-- SOURCE MATERIAL --
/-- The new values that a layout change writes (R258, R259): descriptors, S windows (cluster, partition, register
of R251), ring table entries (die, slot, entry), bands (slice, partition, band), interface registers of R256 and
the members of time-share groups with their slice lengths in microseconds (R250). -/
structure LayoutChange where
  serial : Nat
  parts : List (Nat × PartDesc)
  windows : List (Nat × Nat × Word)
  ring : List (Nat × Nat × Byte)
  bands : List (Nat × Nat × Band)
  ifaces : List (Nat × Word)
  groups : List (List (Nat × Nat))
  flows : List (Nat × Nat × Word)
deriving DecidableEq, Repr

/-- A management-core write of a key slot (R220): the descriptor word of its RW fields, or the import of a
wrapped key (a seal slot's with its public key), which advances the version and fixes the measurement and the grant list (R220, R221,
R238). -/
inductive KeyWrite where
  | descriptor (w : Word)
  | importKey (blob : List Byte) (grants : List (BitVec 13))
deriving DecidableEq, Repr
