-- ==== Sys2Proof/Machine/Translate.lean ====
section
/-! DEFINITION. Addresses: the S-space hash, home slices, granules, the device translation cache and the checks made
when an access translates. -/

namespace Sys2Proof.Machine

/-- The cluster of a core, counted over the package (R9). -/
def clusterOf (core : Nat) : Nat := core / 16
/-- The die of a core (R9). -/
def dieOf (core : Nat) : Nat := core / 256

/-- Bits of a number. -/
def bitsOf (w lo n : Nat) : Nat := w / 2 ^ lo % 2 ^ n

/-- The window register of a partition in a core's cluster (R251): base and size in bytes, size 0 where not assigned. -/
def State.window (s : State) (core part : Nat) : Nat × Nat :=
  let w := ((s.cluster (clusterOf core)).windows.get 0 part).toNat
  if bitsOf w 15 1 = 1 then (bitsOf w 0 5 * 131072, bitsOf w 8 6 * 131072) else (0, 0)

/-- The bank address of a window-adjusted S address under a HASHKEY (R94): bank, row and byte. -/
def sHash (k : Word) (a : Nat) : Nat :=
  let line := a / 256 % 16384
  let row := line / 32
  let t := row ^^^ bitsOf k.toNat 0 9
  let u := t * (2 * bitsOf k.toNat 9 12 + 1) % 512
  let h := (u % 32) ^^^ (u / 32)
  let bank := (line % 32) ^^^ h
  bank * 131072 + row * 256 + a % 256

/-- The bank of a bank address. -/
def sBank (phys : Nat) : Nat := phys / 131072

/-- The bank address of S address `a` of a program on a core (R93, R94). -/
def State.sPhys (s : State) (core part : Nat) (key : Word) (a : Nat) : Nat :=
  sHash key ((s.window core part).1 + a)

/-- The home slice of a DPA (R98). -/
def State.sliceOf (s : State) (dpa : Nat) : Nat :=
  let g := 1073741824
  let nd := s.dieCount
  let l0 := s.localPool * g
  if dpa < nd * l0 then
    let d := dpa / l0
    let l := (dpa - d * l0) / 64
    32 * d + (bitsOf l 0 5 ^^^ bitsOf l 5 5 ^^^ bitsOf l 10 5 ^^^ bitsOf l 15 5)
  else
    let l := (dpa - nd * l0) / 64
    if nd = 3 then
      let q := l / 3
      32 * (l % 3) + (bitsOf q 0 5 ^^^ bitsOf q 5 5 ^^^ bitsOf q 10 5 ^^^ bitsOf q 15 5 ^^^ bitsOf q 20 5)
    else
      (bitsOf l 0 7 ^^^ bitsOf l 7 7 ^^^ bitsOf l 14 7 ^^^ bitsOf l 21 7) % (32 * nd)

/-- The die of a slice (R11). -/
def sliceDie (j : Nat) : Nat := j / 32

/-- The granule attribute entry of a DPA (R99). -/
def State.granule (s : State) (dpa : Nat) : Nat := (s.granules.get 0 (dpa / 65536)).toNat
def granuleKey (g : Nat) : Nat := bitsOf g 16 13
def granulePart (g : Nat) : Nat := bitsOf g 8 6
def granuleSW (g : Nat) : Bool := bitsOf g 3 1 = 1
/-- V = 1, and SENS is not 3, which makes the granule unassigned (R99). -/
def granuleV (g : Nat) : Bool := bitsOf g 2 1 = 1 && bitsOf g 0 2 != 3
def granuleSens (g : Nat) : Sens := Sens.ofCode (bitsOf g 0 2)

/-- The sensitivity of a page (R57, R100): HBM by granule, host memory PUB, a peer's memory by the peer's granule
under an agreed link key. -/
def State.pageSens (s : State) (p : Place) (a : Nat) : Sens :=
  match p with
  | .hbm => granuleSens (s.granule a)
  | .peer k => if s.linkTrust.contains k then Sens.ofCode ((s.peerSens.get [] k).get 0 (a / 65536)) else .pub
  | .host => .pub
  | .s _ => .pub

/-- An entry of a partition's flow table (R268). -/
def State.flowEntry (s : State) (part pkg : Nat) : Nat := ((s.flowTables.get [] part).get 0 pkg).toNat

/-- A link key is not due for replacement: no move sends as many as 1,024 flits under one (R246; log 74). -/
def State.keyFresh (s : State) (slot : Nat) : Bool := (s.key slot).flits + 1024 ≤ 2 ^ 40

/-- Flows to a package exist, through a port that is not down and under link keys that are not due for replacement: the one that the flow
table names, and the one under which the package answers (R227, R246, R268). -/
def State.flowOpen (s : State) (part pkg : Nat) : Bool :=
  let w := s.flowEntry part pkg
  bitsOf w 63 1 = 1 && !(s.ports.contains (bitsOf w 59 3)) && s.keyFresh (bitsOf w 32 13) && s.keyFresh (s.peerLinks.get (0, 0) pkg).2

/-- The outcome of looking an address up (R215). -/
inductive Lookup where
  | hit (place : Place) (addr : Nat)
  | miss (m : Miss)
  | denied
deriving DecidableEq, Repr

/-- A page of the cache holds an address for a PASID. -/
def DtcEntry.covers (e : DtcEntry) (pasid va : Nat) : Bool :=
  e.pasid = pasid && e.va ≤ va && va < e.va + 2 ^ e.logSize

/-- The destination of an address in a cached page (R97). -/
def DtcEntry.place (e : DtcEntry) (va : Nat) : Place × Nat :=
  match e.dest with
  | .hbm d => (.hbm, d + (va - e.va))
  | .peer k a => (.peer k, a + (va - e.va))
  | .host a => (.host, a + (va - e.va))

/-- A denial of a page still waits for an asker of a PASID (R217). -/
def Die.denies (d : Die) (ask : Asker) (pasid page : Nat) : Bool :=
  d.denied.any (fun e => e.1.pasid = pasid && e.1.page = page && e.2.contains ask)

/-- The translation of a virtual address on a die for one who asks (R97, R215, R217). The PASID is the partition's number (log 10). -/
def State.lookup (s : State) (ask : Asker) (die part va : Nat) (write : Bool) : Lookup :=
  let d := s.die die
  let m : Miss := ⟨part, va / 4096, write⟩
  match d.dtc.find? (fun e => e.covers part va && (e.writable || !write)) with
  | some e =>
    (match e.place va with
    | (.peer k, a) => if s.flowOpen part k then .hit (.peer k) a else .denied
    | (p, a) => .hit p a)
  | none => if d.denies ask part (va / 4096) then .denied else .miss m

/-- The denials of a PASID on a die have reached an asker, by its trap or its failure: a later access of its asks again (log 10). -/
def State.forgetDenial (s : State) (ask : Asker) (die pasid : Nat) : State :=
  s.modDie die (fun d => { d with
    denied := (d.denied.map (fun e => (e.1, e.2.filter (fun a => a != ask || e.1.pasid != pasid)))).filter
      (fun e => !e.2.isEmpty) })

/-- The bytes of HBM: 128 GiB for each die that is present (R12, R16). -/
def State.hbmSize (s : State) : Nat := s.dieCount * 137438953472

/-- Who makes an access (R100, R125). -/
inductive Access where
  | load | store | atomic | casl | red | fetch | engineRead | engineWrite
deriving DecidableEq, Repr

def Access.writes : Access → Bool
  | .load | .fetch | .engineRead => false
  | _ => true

-- YOUR ASSIGNMENT --
For the word "denies", return every line of the records that holds it.

-- EXPECTED ANSWER --
def Die.denies (d : Die) (ask : Asker) (pasid page : Nat) : Bool :=
  | none => if d.denies ask part (va / 4096) then .denied else .miss m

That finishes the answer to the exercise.